-- ==== Sys2Proof/Machine/MbcEngine.lean ====
section
/-! DEFINITION. The eight general MBC engines: descriptor ring, jobs, stops and resumes (R159-R161, R166, R167). -/

namespace Sys2Proof.Machine

/-- Engine `n`. -/
def State.eng (s : State) (n : Nat) : MbcEng := s.mbc.getD n MbcEng.reset

/-- Replace engine `n`. -/
def State.setEng (s : State) (n : Nat) (e : MbcEng) : State := { s with mbc := s.mbc.set n e }

/-- The ring base of engine `n`. -/
def State.mbcRing (s : State) (n : Nat) : Nat := s.rd (Reg.mbcRingLo n) + s.rd (Reg.mbcRingHi n) * 2 ^ 32

/-- Address of the descriptor at the head of the ring. -/
def State.mbcHeadAddr (s : State) (n : Nat) : Nat := s.mbcRing n + 32 * s.rd (Reg.mbcRingHead n)

/-- `n` little-endian 32-bit words. -/
def leWords : Nat → List Byte → List Nat
  | 0, _ => []
  | n + 1, bs => leNat (bs.take 4) :: leWords n (bs.drop 4)

/-- The descriptor words at the head of the ring; none where the read returns poisoned data, as one outside the DRAM does
(R160, R522). -/
def State.mbcDesc (s : State) (n : Nat) : List Nat :=
  match s.dramRead (s.mbcHeadAddr n) 32 with
  | some b => leWords 8 b
  | none => []

/-- Source and destination of a descriptor (R160). -/
def descSrc (w : List Nat) : Nat := w.getD 2 0 + w.getD 3 0 * 2 ^ 32
def descDst (w : List Nat) : Nat := w.getD 4 0 + w.getD 5 0 * 2 ^ 32

/-- Checks of a descriptor before any work (R160): the first failing code, 0 where all pass. -/
def State.descCode (s : State) (w : List Nat) : Nat :=
  let g := fun i => w.getD i 0
  let op := bitsOf (g 0) 3 0
  if w = [] then 0x409
  else if bitsOf (g 0) 7 6 ≠ 0 ∨ bitsOf (g 0) 15 10 ≠ 0 ∨ bitsOf (g 0) 29 24 ≠ 0 ∨ bitOf (g 0) 31 then 3
  else if g 6 = 0 ∨ (op ≤ 1 ∧ g 7 = 0) then 2
  else if 2 < op ∨ (op = 1 ∧ bitsOf (g 0) 5 4 = 3) then 1
  else if !s.dramOk (descSrc w) (g 6) ∨ (op ≠ 2 ∧ !s.dramOk (descDst w) (g 7)) then 0xB
  else if op = 1 ∧ 65536 < g 6 then 0x404
  else if op = 1 ∧ !headerRules (bitsOf (g 0) 9 8) (bitsOf (g 0) 23 16) (bitsOf (g 1) 15 0) (g 6) then 0x403
  else 0

/-- Room of a job: the destination bytes given so far. -/
def MbcJob.room (j : MbcJob) : Nat := (j.chunks.map (fun c => c.2)).sum

/-- How the job stands with the source and the room given so far (R157, R161). -/
def MbcJob.result (j : MbcJob) (pre : Nat) : DecodeRes :=
  let op := bitsOf (j.words.getD 0 0) 3 0
  if pre ≠ 0 then { code := pre, stop := 0, out := [], consumed := 0 }
  else if op = 1 then
    if j.poisoned then { code := 0x409, stop := 0, out := [], consumed := 0 }
    else
      let w0 := j.words.getD 0 0
      let u := mbcEncode (bitsOf w0 5 4) (bitsOf w0 23 16) (bitsOf w0 9 8) (bitsOf (j.words.getD 1 0) 15 0) false j.input
      if j.room < u.length then { code := 0, stop := 1, out := u.take j.room, consumed := j.input.length }
      else { code := 0, stop := 0, out := u, consumed := j.input.length }
  else
    let r := mbcDecode none none (if op = 2 then 65536 else j.room) j.input
    if r.stop = 2 ∧ j.poisoned then { code := 0x409, stop := 0, out := [], consumed := r.consumed }
    else if op = 2 then { r with out := [] } else r

/-- Write output bytes over the destination chunks, in order. -/
def State.writeChunks (s : State) : List (Nat × Nat) → List Byte → State
  | [], _ => s
  | (a, n) :: cs, bs => (s.dramWrite a (bs.take n)).writeChunks cs (bs.drop n)

/-- Whether engine `n` may take the descriptor at its head (R160). -/
def State.mbcReady (s : State) (n : Nat) : Bool :=
  decide (n < 8) && s.flag (Reg.mbcCtrl n) 0 && (s.eng n).state == 0 && s.rd (Reg.mbcRingHead n) != s.rd (Reg.mbcRingTail n) &&
  s.unitState (72 + n) == 0

/-- Take the descriptor at the head (R160): the engine is RUNNING. `ops` are the OPs the caller takes. -/
def State.mbcTake (s : State) (n : Nat) (ops : Nat → Bool) : State :=
  let w := s.mbcDesc n
  if s.mbcReady n && ops (bitsOf (w.getD 0 0) 3 0) then
    let len := w.getD 6 0
    let input := if s.descCode w = 0 then s.readPrefix (descSrc w) len else []
    let e : MbcEng :=
      { state := 1, fetched := true,
        job := some { words := w, input := input, chunks := [(descDst w, w.getD 7 0)], written := 0,
                      poisoned := decide (input.length < len) } }
    (((s.setEng n e).setFld (Reg.mbcJobStat n) 2 0 1).wr (Reg.mbcInConsumed n) 0).wr (Reg.mbcOutProduced n) 0
  else s

/-- The end of a job: STATUS and lengths go into the descriptor, and the ring goes on (R160). -/
def State.mbcEnd (s : State) (n : Nat) (j : MbcJob) (code consumed produced : Nat) : State :=
  let a := s.mbcHeadAddr n
  let s := s.dramWrite (a + 6) (leBytes 2 code)
  let s := s.dramWrite (a + 24) (leBytes 4 consumed ++ leBytes 4 produced)
  let s := s.setEng n MbcEng.reset
  let s := s.wr (Reg.mbcRingHead n) ((s.rd (Reg.mbcRingHead n) + 1) % max (s.fld (Reg.mbcRingSize n) 12 0) 1)
  let s := s.wr (Reg.mbcJobStat n) (code % 65536 * 65536)
  let s := (s.wr (Reg.mbcInConsumed n) consumed).wr (Reg.mbcOutProduced n) produced
  let s := ((s.add (Reg.mbcStat n 0) 1).add (Reg.mbcStat n 1) consumed).add (Reg.mbcStat n 2) produced
  let s := if code = 0x408 then s.add (Reg.mbcStat n 3) 1 else if 0x401 ≤ code ∧ code ≤ 0x407 then s.add (Reg.mbcStat n 4) 1 else s
  let base := 0x40000 + 0x1000 * n
  let s := if bitOf (j.words.getD 0 0) 30 then s.raise base 0 else s
  let s := if code = 0 then s else s.raise base 2
  if s.rd (Reg.mbcRingHead n) = s.rd (Reg.mbcRingTail n) then s.raise base 3 else s

/-- A running job that comes to its end (R160). -/
def State.mbcJobDone (s : State) (n : Nat) : State :=
  match (s.eng n).job with
  | none => s
  | some j =>
    let r := j.result (s.descCode j.words)
    if (s.eng n).state ≠ 1 ∨ r.stop ≠ 0 then s
    else
      let out := if r.code = 0 then r.out else []
      (s.writeChunks j.chunks out).mbcEnd n j r.code r.consumed out.length

/-- A stopped or running job ends with CANCELLED (R161, R167). -/
def State.mbcCancel (s : State) (n : Nat) : State :=
  match (s.eng n).job with
  | none => s
  | some j => s.mbcEnd n j 0x40C (s.rd (Reg.mbcInConsumed n)) (s.rd (Reg.mbcOutProduced n))

/-- A running job that is out of space or out of source stops (R161); on an engine in FENCING it ends there (R167). -/
def State.mbcStopped (s : State) (n : Nat) : State :=
  match (s.eng n).job with
  | none => s
  | some j =>
    let r := j.result (s.descCode j.words)
    if (s.eng n).state ≠ 1 ∨ r.stop = 0 then s
    else
      let st := if r.stop = 1 then 2 else 3
      let s := s.writeChunks j.chunks r.out
      let s := s.setEng n { s.eng n with state := st, job := some { j with written := r.out.length } }
      let s := ((s.setFld (Reg.mbcJobStat n) 2 0 st).wr (Reg.mbcInConsumed n) r.consumed).wr (Reg.mbcOutProduced n) r.out.length
      let s := (s.add (Reg.mbcStat n 5) 1).raise (0x40000 + 0x1000 * n) 1
      if s.unitState (72 + n) = 1 then s.mbcCancel n else s

/-- The resume buffer of engine `n`. -/
def State.mbcResumeAddr (s : State) (n : Nat) : Nat := s.rd (Reg.mbcResumeAddrLo n) + s.rd (Reg.mbcResumeAddrHi n) * 2 ^ 32

/-- A RESUME write (R161). -/
def State.mbcResumeOp (s : State) (n data : Nat) : State :=
  match (s.eng n).job with
  | none => s
  | some j =>
    let len := s.rd (Reg.mbcResumeLen n)
    let a := s.mbcResumeAddr n
    if bitOf data 2 then s.mbcCancel n
    else
      let j := if bitOf data 0 then { j with chunks := j.chunks ++ [(a, len)] }
        else
          let more := s.readPrefix a len
          { j with input := j.input ++ more, poisoned := j.poisoned || decide (more.length < len) }
      (s.setEng n { s.eng n with state := 1, job := some j }).setFld (Reg.mbcJobStat n) 2 0 1

/-- Checks of a write to an MBC page (R159, R166, R167). -/
def State.mbcCheck (s : State) (n off data : Nat) : List Nat :=
  let en := s.flag (Reg.mbcCtrl n) 0
  if off = 0x40 then codeIf (bitOf data 0 && !en && s.flag Reg.ingCtrl (8 + n)) 6
  else if off = 0x44 ∨ off = 0x48 ∨ off = 0x4C then codeIf en 9
  else if off = 0x50 then codeIf (decide (s.fld (Reg.mbcRingSize n) 12 0 ≤ data)) 1
  else if off = 0x70 then
    let st := (s.eng n).state
    let ok := (data == 1 && st == 2) || (data == 2 && st == 3) || (data == 4 && (st == 2 || st == 3))
    codeIf (!ok && data != 0) 0xF ++ codeIf ((data == 1 || data == 2) && s.rd (Reg.mbcResumeLen n) == 0) 2
  else []

/-- Effects of an accepted write to an MBC page. -/
def State.mbcEffect (s : State) (n off old data : Nat) : State :=
  if off = 0x40 then (if bitOf old 0 && !bitOf data 0 then s.mbcCancel n else s)
  else if off = 0x70 then (if data = 0 then s else s.mbcResumeOp n data)
  else s

end Sys2Proof.Machine
end

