end Sys2Proof.Machine
end

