/-- The owner slot whose digest a public key has, enrolled (R474). -/
def State.ownerOf (s : State) (key : List Byte) : Option Nat :=
  s.secu.owners.findIdx? (fun o => o.enrolled && digestBytes o.digest == digestBytes (sm3 key))
def State.owner (s : State) (i : Nat) : Owner := s.secu.owners.getD i { digest := 0, enrolled := false, revoked := false }
/-- Whether a public key is an owner's, enrolled and not revoked. -/
def State.ownerOk (s : State) (key : List Byte) : Bool := match s.ownerOf key with | some i => !(s.owner i).revoked | none => false

/-- Largest body of an image kind (R477). -/
def bodyMax (k : Nat) : Nat := if k = 0 then 2 ^ 20 else if k = 1 then 2 ^ 24 - 192 else 2 ^ 19
/-- Bytes of a slot of an image kind (R477). -/
def slotSize (k : Nat) : Nat := if k = 0 then 2 ^ 21 else if k = 1 then 2 ^ 24 else 2 ^ 20

/-- Where a slot lies in the boot flash: MG A, MG B, CPX A, CPX B, CAL A, CAL B (R477). -/
def slotOffset (i : Nat) : Nat := [0x200000, 0x400000, 0x800000, 0x1800000, 0x2800000, 0x2900000].getD i 0

/-- The image object in the bytes of a slot: an MG slot opens with its key certificate (R477). -/
def slotImage (k : Nat) (b : List Byte) : Option (Option SignedObj × SignedObj) :=
  if k = 0 then match parseObj b with
    | some c => (parseObj (b.drop c.size)).map (fun i => (some c, i))
    | none => none
  else (parseObj b).map (fun i => (none, i))

/-- Verify an image of kind index `k` (0 MG, 1 CPX, 2 CAL): the code in the order of R484, and the image (R479, R480). -/
def State.verifyImage (s : State) (k : Nat) (b : List Byte) : Nat × Option SignedObj :=
  match slotImage k b with
  | none => (if k = 0 ∧ (parseObj b).any (fun o => o.kind == 2 || o.kind == 3) then 0x1C04 else 0xD, none)
  | some (cert, i) =>
    if i.kind ≠ k + 1 ∨ bodyMax k < i.body.length then (0x1C04, none)
    else if !s.secu.secureBoot then (0, some i)
    else
      let key := match cert with
        | some c => let r := s.certCode c 0; if r ≠ 0 then r else if c.certKey = i.signer then 0 else 0xD
        | none => match s.ownerOf i.signer with
          | some o => if (s.owner o).revoked then 0x1C03 else 0
          | none => 0x1C01
      if key ≠ 0 then (key, none)
      else if !i.good then (0xD, none)
      else if i.rollback < s.secu.arb.getD k 0 then (0xE, none)
      else (0, some i)

/-! ### The boot record (R478, R485) -/

def bootDefault : BootRec := { gen := 0, kinds := List.replicate 3 { slot := 0, trial := false, tries := 0 } }

/-- The bytes of a boot record before its CRC (R478; log entry 93). -/
def BootRec.bytes (r : BootRec) : List Byte :=
  leBytes 8 r.gen ++ r.kinds.flatMap (fun k => [BitVec.ofNat 8 k.slot, if k.trial then 1 else 0, BitVec.ofNat 8 k.tries, 0])

/-- The record of a copy, where its CRC holds (R478). -/
def State.bootCopy (s : State) (i : Nat) : Option BootRec :=
  (s.secu.boots.getD i none).bind (fun c => if c.crc = crc32c c.data.bytes then some c.data else none)

/-- The record that the flash holds: the valid copy of higher generation (R478). -/
def State.bootStored (s : State) : BootRec :=
  match s.bootCopy 0, s.bootCopy 1 with
  | some a, some b => if a.gen < b.gen then b else a
  | some a, none => a
  | none, some b => b
  | none, none => bootDefault

/-- The boot record in force: one that waits to be written counts. -/
def State.boot (s : State) : BootRec := s.secu.bootDue.getD s.bootStored

def BootRec.kind (r : BootRec) (k : Nat) : BootKind := r.kinds.getD k { slot := 0, trial := false, tries := 0 }
def BootRec.setKind (r : BootRec) (k : Nat) (x : BootKind) : BootRec := { r with kinds := r.kinds.set k x }

/-- A record takes a kind on trial back to its other slot (R485). -/
def BootRec.reverts (old new : BootRec) (k : Nat) : Bool := (old.kind k).trial && !(new.kind k).trial && (new.kind k).slot != (old.kind k).slot

/-- SEC_TRIAL_REVERT for each kind that a record written takes back (R485). -/
def State.revertEvents (s : State) (old new : BootRec) : State :=
  (List.range 3).foldl (fun s k => if old.reverts new k then (s.raise 0x1C0000 3).logIt 0x1C00 (evt 0 3) 2 [BitVec.ofNat 8 k] else s) s

/-- Put a boot record into the older copy, with the next generation and its CRC (R477, R478). -/
def State.bootPut (s : State) (r : BootRec) : State :=
  let g := fun (i : Nat) => match s.bootCopy i with | some x => x.gen + 1 | none => 0
  let i := if g 0 ≤ g 1 then 0 else 1
  let new := { r with gen := max (g 0) (g 1) }
  let c := crc32c new.bytes
  let s' : State := { s with secu := { s.secu with boots := s.secu.boots.set i (some { data := new, crc := c }), bootDue := none } }
  (s'.emit (.flash (0x10000 * i) (new.bytes ++ leBytes 4 c))).revertEvents s.bootStored new

/-- Write a boot record: a persistent store, which waits for the hold-up measurement at start (R474, R485). True where it has been or
will be written. -/
def State.bootWrite (s : State) (r : BootRec) : State × Bool :=
  if !s.pwr.measured then ({ s with secu := { s.secu with bootDue := some r } }, true)
  else if s.storeOk 2 then (s.bootPut r, true) else (s.refuseStore, false)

Exercise description — The first line of the entries above marks where to begin; repeat each line exactly through the one that contains "def State.mbcHeadAddr (s", and include that line.

Answer for this exercise —
-- ==== Sys2Proof/Machine/MbcEngine.lean ====
section
/-! DEFINITION. The eight general MBC engines: descriptor ring, jobs, stops and resumes (R159-R161, R166, R167). -/

namespace Sys2Proof.Machine

/-- Engine `n`. -/
def State.eng (s : State) (n : Nat) : MbcEng := s.mbc.getD n MbcEng.reset

/-- Replace engine `n`. -/
def State.setEng (s : State) (n : Nat) (e : MbcEng) : State := { s with mbc := s.mbc.set n e }

/-- The ring base of engine `n`. -/
def State.mbcRing (s : State) (n : Nat) : Nat := s.rd (Reg.mbcRingLo n) + s.rd (Reg.mbcRingHi n) * 2 ^ 32

/-- Address of the descriptor at the head of the ring. -/
def State.mbcHeadAddr (s : State) (n : Nat) : Nat := s.mbcRing n + 32 * s.rd (Reg.mbcRingHead n)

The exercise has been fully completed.